By using this site, you agree to our Privacy Policy and our Terms of Use. Close
CGI-Quality said:

I'll also explain the MASSIVE jump in CUDAs. NVIDIA was looking to greatly improve the Ampere SM (streaming multiprocessors) over Turing. This is in FP32 (or single precision floating-point format/operations). It is also where the theoretical peak (teraflop count) is measured.

One new datapath includes 16 FP32 CUDAs capable of 16 FP32 operations per clock. The other? 16 FP32 CUDAs and 16 INT32 (an immutable value, so it can't be changed). The result of this new design, each Ampere partition can execute either 32 FP32 operations per clock or 16 FP32 and 16 INT32 operations per clock (however you choose to split it up). When combined, the four partitions can achieve 128 single precision floating-point operations per clock, which DOUBLES the FP32 rate of the Turing streaming multiprocessor (or 64 FP32 and 64 INT32 operations per clock). In less scientific terms, Ampere's SM has 128 CUDAs vs Turing's 64. This is..... a rather big deal!

Ultimately, when you double the processing speed (and double the data paths as a necessity to that), it helps many more things on the card.

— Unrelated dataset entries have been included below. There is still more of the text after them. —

-- ==== Sys2Proof/Config.lean ====
section
/-! DEFINITION. What an implementation fixes (spec/00_scope.md R5, R6). R5's constants have their value here;
R6's parameters are the fields of `Params`, which State carries and no step writes. The parameters the spec leaves
OPEN are opaque constants: no proof can see a value of one. -/

namespace Sys2Proof

/-- PAGE_BYTES (R5). -/
abbrev Config.pageBytes : Nat := 32

/-- NUM_PAGES (R5). -/
abbrev Config.numPages : Nat := 256

/-- SENTINEL: the byte an empty page is full of (R5, R160). -/
abbrev Config.sentinel : Byte := 0x55#8

/-- CMD_SEARCH: the bus-wide search command (R5, R78). -/
abbrev Config.cmdSearch : Byte := 0xF0#8

/-- CRC16_POLY, reflected (R5). -/
abbrev Config.crc16Poly : Half := 0xA001#16

/-- CRC16_RESIDUE (R5). -/
abbrev Config.crc16Residue : Half := 0xB001#16

/-- CRC16_XOROUT (R5). -/
abbrev Config.crc16Xorout : Half := 0xFFFF#16

/-- CRC_DATA_BYTES (R5). -/
abbrev Config.crcDataBytes : Nat := 30

/-- The numbers of one kind of control transfer (R6 LINK_CODES, R52, R53). -/
structure ControlCode where
  /-- requestType -/
  requestType : Nat
  /-- recipient -/
  recipient : Nat
  /-- request -/
  request : Nat
  /-- value -/
  value : Nat
  /-- index -/
  index : Nat
  deriving DecidableEq, Repr, Inhabited

/-- LINK_CODES (R6, R52, R58): the numbers the transport needs to carry out a link operation. No rule depends on
them. -/
structure LinkCodes where
  /-- The configuration `Claim` selects (R58). -/
  configuration : Nat
  /-- The alternate interface `Claim` selects (R58). -/
  alternate : Nat
  /-- `Ctl(RESET)` -/
  reset : ControlCode
  /-- `Ctl(SPEED s)` -/
  speed : ControlCode
  /-- `Ctl(WBIT b)` -/
  wbit : ControlCode
  /-- `Ctl(RBIT)` -/
  rbit : ControlCode
  /-- `Ctl(COUNT n)` -/
  count : ControlCode
  /-- `Ctl(ROM x)` -/
  rom : ControlCode
  /-- The bulk-out endpoint, of `Out`. -/
  bulkOut : Nat
  /-- The bulk-in endpoint, of `In`. -/
  bulkIn : Nat
  /-- The interrupt endpoint, of `Stat`. -/
  interrupt : Nat
  deriving DecidableEq, Repr, Inhabited

/-- The parameters of R6. A statement about every state is a statement about every value of them. -/
structure Params where
  /-- RETRY_ATTEMPTS: total attempts of a retried command, 1 to 15. -/
  retryAttempts : Nat
  /-- HR_ATTEMPTS: attempts of one bounded hard reset, at least 1. -/
  hrAttempts : Nat
  /-- POLL_LIMIT: status polls before BUS_BUSY, at least 1. -/
  pollLimit : Nat
  /-- WR_CHUNK: largest payload slice of one byte-write, 1 to 32. -/
  wrChunk : Nat
  /-- RD_CHUNK: largest request of one bulk read in an assembling loop, 1 to 32. -/
  rdChunk : Nat
  /-- MAXDEV: capacity of the detect table, 1 to 32. -/
  maxDev : Nat
  /-- SP_PREAMBLE: bytes discarded before the scratchpad read-back; 0 by D23, at most 32 (R111). -/
  spPreamble : Nat
  /-- CMD_WSP, the "write scratchpad" command byte. -/
  cmdWsp : Byte
  /-- CMD_RSP, the "read scratchpad" command byte. -/
  cmdRsp : Byte
  /-- CMD_CSP, the "copy scratchpad" command byte. -/
  cmdCsp : Byte
  /-- CMD_RM, the "read memory" command byte. -/
  cmdRm : Byte
  /-- ROMX_MATCH. PRESUMED (log 6): an index constant is a byte, as R79's suggested values are. -/
  romxMatch : Byte
  /-- ROMX_SEARCH. -/
  romxSearch : Byte
  /-- ROMX_SKIP. -/
  romxSkip : Byte
  /-- ROMX_MATCH_OD. -/
  romxMatchOd : Byte
  /-- ROMX_SKIP_OD. -/
  romxSkipOd : Byte
  /-- ROMX_SEARCH_OD, which may not have been supplied (R74, R79). -/
  romxSearchOd : Option Byte
  /-- CRC8_POLY, reflected; 0x8C by D18 and conflict C1. -/
  crc8Poly : Byte
  /-- CRC16_INIT; 0x0000 by D19. -/
  crc16Init : Half
  /-- LINK_CODES. -/
  linkCodes : LinkCodes
  deriving DecidableEq, Repr

/-- The ranges R6 gives the parameters. -/
abbrev Params.wf (p : Params) : Prop :=
  (1 ≤ p.retryAttempts ∧ p.retryAttempts ≤ 15) ∧ 1 ≤ p.hrAttempts ∧ 1 ≤ p.pollLimit ∧
  (1 ≤ p.wrChunk ∧ p.wrChunk ≤ 32) ∧ (1 ≤ p.rdChunk ∧ p.rdChunk ≤ 32) ∧ (1 ≤ p.maxDev ∧ p.maxDev ≤ 32) ∧
  p.spPreamble ≤ 32

/-- The open part of RETRY_ATTEMPTS (R6: 1 to 15). -/
opaque Config.retryFree : Fin 15

/-- The open part of HR_ATTEMPTS (R6: at least 1). -/
opaque Config.hrFree : Nat

/-- The open part of POLL_LIMIT (R6: at least 1). -/
opaque Config.pollFree : Nat

/-- The open part of WR_CHUNK (R6: 1 to 32). -/
opaque Config.wrFree : Fin 32

/-- The open part of RD_CHUNK (R6: 1 to 32). -/
opaque Config.rdFree : Fin 32

/-- The open part of MAXDEV (R6: 1 to 32). -/
opaque Config.maxDevFree : Fin 32

/-- CMD_WSP, OPEN (R6, D20). -/
opaque Config.cmdWsp : Byte

/-- CMD_RSP, OPEN (R6, D20). -/
opaque Config.cmdRsp : Byte

/-- CMD_CSP, OPEN (R6, D20). -/
opaque Config.cmdCsp : Byte

/-- CMD_RM, OPEN (R6, D20). -/
opaque Config.cmdRm : Byte

/-- ROMX_MATCH, OPEN (R79, D20). -/
opaque Config.romxMatch : Byte

/-- ROMX_SEARCH, OPEN (R79, D20). -/
opaque Config.romxSearch : Byte

/-- ROMX_SKIP, OPEN (R79, D20). -/
opaque Config.romxSkip : Byte

/-- ROMX_MATCH_OD, OPEN (R79, D20). -/
opaque Config.romxMatchOd : Byte

/-- ROMX_SKIP_OD, OPEN (R79, D20). -/
opaque Config.romxSkipOd : Byte

/-- ROMX_SEARCH_OD, OPEN, and whether it was supplied at all (R74, R79). -/
opaque Config.romxSearchOd : Option Byte

/-- LINK_CODES, OPEN (R6, D6, 93 U14). -/
opaque Config.linkCodes : LinkCodes

/-- FREE VALUE (93 U6, log 7): which of its candidates the byte of `IMG_A` at a host address keeps after a
MEM_READALL that ended in an error; the first argument numbers the draws. -/
opaque Config.freeChoice : Nat → Nat → Nat

/-- The parameters of the machine after reset: OPEN ones unknown, decided ones (D18, D19, D23) at their value. -/
def Config.params : Params where
  retryAttempts := Config.retryFree.val + 1
  hrAttempts := Config.hrFree + 1
  pollLimit := Config.pollFree + 1
  wrChunk := Config.wrFree.val + 1
  rdChunk := Config.rdFree.val + 1
  maxDev := Config.maxDevFree.val + 1
  spPreamble := 0
  cmdWsp := Config.cmdWsp
  cmdRsp := Config.cmdRsp
  cmdCsp := Config.cmdCsp
  cmdRm := Config.cmdRm
  romxMatch := Config.romxMatch
  romxSearch := Config.romxSearch
  romxSkip := Config.romxSkip
  romxMatchOd := Config.romxMatchOd
  romxSkipOd := Config.romxSkipOd
  romxSearchOd := Config.romxSearchOd
  crc8Poly := 0x8C#8
  crc16Init := 0x0000#16
  linkCodes := Config.linkCodes

end Sys2Proof
end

I feel more like it's a cop-out or a bad compromise. Turing got it right by having dedicated paths for INT and FP loads. Ampere is basically just a cheap way to increase FP cores without sacrificing too much space to INT cores. That leads to less efficient cores. For example if you take the worst case scenario of having always loads of 64FP32 and 64INT32 on every SM you'd have the exact same performance as Turing per cycle. Basically the only reason why we see big performance improvements at all is that games have generally higher loads of FP32 than INT32 (and of course the increased clocks and SM count).

I'm very interested how they'll improve that with Hopper.



If you demand respect or gratitude for your volunteer work, you're doing volunteering wrong.